▶ **Problem details**: Below are some records. Return exactly the lines from the one containing "(maxError n rnd" through the one containing "bound = maxError n rnd := by", both included, and only those.

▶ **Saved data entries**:
/-! ### The round-trip error (R115) -/

/-- R115: the largest round-trip error. -/
def maxError : Nat → Rounding → Nat
  | 1, .floor => 65535
  | 1, .nearest => 32767
  | 2, .floor => 21845
  | 2, .nearest => 10923
  | 4, .floor => 4369
  | 4, .nearest => 2185
  | 8, .floor => 257
  | 8, .nearest => 129
  | _, _ => 0

/-- A sample with the largest error: the last one below a step of FLOOR, a tie of NEAREST. -/
def worstSample : Nat → Rounding → Int
  | 1, .floor => 32767
  | 2, .floor => 10922
  | 4, .floor => 2184
  | 8, .floor => 128
  | _, _ => 0

theorem natAbs_roundTrip_worstSample {n : Nat} (hn : quantDepth n) (rnd : Rounding) :
    isSample (worstSample n rnd) ∧
      (worstSample n rnd - dequantize (quantize (worstSample n rnd) n rnd) n).natAbs = maxError n rnd := by
  rcases hn with rfl | rfl | rfl | rfl | rfl | rfl <;> cases rnd <;> decide

/-- R115 at a rounding depth: the two floor divisions, each off by less than one, and the clamp bound the error. -/
theorem natAbs_roundTrip_le {n : Nat} (hn : roundingDepth n) (rnd : Rounding) {s : Int} (hs : isSample s) :
    (s - dequantize (quantize s n rnd) n).natAbs ≤ maxError n rnd := by
  have hq := cast_quantize hn rnd hs
  rw [dequantize_eq_clamp hn, dequantRaw, clamp]
  rw [quantProduct] at hq
  generalize quantize s n rnd = q at *
  rcases hn with rfl | rfl | rfl | rfl <;> cases rnd <;> simp only [roundingOffset, maxError] at hq ⊢ <;> omega

theorem natAbs_roundTrip_le_maxError {n : Nat} (hn : quantDepth n) (rnd : Rounding) {s : Int} (hs : isSample s) :
    (s - dequantize (quantize s n rnd) n).natAbs ≤ maxError n rnd := by
  rcases (by omega : roundingDepth n ∨ n = 16 ∨ n = 24) with hround | hwide
  · exact natAbs_roundTrip_le hround rnd hs
  · simp [dequantize_quantize_of_isSample hwide rnd hs]

/-- From depth 8 on the largest error is at most one step, exactly as rationals. -/
theorem maxError_le_step {n : Nat} (hn : n = 8 ∨ n = 16 ∨ n = 24) (rnd : Rounding) :
    (maxError n rnd : ℚ) ≤ 65536 / (2 ^ n - 1) := by
  rcases hn with rfl | rfl | rfl <;> cases rnd <;> norm_num [maxError]

/-- Settles O38: the table's entries are the errors of `maxError`, which bounds every sample's and is `worstSample`'s. -/
theorem roundTripErrorBounds : Obligations.RoundTripErrorBounds := by
  refine ⟨fun n rnd bound hmem => ?_, fun n rnd hn s hs => ?_⟩
  · obtain ⟨hn, rfl⟩ : quantDepth n ∧ bound = maxError n rnd := by
      simp only [List.mem_cons, List.not_mem_nil, or_false, Prod.mk.injEq] at hmem
      rcases hmem with h | h | h | h | h | h | h | h | h | h | h | h <;> obtain ⟨rfl, rfl, rfl⟩ := h <;> decide
    exact ⟨fun s hs => natAbs_roundTrip_le_maxError hn rnd hs, _, natAbs_roundTrip_worstSample hn rnd⟩
  · exact (Nat.cast_le.2 (natAbs_roundTrip_le_maxError (by omega) rnd hs)).trans (maxError_le_step hn rnd)

end Sys2Proof.Claims
end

▶ **Final answer**:
    (maxError n rnd : ℚ) ≤ 65536 / (2 ^ n - 1) := by
  rcases hn with rfl | rfl | rfl <;> cases rnd <;> norm_num [maxError]

/-- Settles O38: the table's entries are the errors of `maxError`, which bounds every sample's and is `worstSample`'s. -/
theorem roundTripErrorBounds : Obligations.RoundTripErrorBounds := by
  refine ⟨fun n rnd bound hmem => ?_, fun n rnd hn s hs => ?_⟩
  · obtain ⟨hn, rfl⟩ : quantDepth n ∧ bound = maxError n rnd := by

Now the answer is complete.